◆ Entries provided:
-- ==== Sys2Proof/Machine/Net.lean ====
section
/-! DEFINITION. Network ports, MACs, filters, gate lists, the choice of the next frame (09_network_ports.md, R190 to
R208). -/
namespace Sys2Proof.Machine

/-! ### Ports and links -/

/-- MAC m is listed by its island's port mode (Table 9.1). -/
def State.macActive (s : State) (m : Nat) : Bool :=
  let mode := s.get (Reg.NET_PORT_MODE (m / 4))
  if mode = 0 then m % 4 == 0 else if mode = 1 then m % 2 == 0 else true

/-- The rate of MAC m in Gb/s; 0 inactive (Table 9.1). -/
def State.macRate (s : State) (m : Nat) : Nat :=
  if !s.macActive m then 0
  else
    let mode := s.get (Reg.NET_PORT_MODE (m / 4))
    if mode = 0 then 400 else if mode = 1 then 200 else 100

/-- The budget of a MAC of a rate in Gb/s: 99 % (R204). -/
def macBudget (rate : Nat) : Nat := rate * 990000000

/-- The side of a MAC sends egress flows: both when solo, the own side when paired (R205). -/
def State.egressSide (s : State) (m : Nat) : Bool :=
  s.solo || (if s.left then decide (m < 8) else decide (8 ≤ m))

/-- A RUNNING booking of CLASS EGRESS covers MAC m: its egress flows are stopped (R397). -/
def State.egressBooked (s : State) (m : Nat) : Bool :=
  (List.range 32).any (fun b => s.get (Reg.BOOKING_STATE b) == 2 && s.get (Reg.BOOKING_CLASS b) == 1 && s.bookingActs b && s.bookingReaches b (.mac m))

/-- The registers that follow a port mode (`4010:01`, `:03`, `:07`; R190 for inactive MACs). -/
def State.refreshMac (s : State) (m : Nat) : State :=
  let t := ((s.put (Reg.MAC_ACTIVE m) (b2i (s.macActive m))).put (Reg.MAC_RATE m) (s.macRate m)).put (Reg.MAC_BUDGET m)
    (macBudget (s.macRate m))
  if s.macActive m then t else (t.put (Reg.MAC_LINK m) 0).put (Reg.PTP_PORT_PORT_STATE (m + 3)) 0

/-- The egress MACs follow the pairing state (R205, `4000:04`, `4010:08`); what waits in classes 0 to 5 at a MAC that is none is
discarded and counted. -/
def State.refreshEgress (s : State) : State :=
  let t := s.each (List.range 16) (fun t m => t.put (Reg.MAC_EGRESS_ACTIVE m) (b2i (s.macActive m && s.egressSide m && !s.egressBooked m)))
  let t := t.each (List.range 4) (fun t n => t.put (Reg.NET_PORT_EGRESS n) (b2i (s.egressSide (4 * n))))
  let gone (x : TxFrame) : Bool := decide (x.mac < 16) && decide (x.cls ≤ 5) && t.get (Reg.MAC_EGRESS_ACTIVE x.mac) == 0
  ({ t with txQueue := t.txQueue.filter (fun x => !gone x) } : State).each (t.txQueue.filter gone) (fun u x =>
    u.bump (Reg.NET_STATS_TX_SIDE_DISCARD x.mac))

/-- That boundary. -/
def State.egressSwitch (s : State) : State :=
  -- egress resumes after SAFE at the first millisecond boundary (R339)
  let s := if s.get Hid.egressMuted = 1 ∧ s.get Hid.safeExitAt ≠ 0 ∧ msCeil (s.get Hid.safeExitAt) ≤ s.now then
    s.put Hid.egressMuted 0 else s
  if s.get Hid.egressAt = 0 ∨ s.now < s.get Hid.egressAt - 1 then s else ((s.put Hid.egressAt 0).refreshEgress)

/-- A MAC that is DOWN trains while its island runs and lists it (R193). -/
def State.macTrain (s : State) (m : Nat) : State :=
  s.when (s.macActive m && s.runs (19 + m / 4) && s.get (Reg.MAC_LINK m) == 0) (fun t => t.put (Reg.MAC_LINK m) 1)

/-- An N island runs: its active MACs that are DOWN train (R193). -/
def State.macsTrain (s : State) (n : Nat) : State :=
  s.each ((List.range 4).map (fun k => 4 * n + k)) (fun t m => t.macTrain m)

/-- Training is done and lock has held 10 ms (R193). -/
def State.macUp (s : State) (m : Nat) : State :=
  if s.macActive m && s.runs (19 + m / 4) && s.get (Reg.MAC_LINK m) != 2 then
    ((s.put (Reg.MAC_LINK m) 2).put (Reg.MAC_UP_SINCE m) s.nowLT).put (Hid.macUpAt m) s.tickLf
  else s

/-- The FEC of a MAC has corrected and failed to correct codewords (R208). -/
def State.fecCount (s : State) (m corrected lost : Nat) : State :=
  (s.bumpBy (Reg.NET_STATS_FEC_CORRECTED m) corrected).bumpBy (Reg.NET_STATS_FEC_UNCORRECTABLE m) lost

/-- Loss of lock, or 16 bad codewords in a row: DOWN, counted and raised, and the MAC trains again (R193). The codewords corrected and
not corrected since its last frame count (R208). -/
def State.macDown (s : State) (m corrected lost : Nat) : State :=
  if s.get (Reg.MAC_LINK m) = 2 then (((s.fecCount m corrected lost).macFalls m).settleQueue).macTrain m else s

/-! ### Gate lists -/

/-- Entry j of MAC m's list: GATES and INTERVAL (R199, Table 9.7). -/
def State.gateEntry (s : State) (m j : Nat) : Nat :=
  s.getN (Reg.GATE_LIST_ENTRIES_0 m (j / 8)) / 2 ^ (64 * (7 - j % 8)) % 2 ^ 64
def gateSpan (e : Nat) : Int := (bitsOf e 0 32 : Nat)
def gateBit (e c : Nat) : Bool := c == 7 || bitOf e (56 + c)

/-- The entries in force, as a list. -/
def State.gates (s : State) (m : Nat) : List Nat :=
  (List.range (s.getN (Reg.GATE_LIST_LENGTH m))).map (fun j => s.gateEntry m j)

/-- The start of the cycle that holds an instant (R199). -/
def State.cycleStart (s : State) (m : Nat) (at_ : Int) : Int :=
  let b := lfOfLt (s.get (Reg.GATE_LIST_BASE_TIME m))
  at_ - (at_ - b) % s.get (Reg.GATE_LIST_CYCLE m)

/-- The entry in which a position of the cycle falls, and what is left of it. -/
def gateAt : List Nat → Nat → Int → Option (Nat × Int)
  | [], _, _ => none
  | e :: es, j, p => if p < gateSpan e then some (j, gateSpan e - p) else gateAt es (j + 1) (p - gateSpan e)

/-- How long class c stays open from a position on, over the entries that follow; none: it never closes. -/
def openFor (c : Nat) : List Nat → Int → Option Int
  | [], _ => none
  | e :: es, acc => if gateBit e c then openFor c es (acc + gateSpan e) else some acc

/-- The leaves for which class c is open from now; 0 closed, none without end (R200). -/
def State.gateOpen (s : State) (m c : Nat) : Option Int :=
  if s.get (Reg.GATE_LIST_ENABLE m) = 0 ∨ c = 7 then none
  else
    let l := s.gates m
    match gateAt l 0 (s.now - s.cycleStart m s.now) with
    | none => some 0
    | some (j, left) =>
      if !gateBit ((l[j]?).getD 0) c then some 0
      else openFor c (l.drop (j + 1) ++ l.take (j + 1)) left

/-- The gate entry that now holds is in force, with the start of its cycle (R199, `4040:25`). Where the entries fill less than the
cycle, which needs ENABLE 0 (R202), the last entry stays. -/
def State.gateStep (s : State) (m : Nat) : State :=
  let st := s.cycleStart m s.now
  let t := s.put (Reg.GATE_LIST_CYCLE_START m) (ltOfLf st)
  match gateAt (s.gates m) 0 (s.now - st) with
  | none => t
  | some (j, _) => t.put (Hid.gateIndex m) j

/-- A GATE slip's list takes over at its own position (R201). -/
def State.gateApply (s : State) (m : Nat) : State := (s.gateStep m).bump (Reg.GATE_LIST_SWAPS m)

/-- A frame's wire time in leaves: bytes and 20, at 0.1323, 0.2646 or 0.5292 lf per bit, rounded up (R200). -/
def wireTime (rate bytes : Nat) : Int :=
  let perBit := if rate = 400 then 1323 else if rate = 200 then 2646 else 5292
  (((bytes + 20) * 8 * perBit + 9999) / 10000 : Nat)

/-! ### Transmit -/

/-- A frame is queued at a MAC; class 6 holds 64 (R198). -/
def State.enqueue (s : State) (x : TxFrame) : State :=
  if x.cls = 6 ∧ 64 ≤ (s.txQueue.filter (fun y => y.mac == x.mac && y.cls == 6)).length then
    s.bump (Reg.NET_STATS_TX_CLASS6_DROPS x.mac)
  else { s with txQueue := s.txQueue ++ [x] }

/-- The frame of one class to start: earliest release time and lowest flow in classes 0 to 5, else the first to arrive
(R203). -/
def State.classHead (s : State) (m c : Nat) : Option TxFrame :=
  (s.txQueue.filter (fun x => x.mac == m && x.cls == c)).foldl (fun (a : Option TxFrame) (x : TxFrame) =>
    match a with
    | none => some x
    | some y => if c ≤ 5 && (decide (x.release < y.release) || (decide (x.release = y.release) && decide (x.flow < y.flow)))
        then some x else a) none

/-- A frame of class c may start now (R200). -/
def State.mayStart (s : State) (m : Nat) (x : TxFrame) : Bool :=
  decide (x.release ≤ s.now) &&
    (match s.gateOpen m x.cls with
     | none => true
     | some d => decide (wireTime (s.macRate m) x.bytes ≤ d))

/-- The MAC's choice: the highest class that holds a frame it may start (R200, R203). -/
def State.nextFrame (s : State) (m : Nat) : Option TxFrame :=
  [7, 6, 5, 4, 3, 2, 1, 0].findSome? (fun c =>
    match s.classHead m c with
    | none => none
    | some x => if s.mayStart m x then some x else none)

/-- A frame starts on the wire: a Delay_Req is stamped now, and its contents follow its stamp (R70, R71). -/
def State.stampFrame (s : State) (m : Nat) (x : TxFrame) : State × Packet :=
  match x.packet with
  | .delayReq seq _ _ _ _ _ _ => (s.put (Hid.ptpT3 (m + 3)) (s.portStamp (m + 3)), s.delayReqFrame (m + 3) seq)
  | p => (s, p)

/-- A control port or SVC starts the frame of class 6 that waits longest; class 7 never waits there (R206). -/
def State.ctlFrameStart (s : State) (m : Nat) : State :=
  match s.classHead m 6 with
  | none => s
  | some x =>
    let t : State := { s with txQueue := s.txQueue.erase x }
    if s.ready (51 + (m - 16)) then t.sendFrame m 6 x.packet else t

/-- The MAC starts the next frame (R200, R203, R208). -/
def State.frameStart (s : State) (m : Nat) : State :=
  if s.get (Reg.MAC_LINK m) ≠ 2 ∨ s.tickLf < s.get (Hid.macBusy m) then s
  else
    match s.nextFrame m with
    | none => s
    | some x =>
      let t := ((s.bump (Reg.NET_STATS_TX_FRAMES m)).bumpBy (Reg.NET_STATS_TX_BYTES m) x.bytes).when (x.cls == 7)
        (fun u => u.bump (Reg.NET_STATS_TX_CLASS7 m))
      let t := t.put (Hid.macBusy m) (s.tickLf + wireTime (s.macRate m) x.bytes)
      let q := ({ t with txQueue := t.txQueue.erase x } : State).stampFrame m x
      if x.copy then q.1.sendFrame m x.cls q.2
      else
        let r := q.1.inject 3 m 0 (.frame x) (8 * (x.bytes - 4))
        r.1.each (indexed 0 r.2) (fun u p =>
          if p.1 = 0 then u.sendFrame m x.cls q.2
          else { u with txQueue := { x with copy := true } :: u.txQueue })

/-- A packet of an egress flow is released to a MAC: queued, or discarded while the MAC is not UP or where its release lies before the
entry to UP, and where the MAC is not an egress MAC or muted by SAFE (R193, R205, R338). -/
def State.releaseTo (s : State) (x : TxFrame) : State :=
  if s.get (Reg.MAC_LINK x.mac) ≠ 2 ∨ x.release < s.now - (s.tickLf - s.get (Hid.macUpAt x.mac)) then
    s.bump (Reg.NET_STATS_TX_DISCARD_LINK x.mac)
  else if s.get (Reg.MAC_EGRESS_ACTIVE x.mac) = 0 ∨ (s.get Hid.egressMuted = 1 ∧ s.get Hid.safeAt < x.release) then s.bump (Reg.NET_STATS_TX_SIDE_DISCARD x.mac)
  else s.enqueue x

◆ Work instructions: Look over the records above, and wherever a line contains the string "waits", copy that line.

◆ Response area:
/-- The egress MACs follow the pairing state (R205, `4000:04`, `4010:08`); what waits in classes 0 to 5 at a MAC that is none is
/-- A control port or SVC starts the frame of class 6 that waits longest; class 7 never waits there (R206). -/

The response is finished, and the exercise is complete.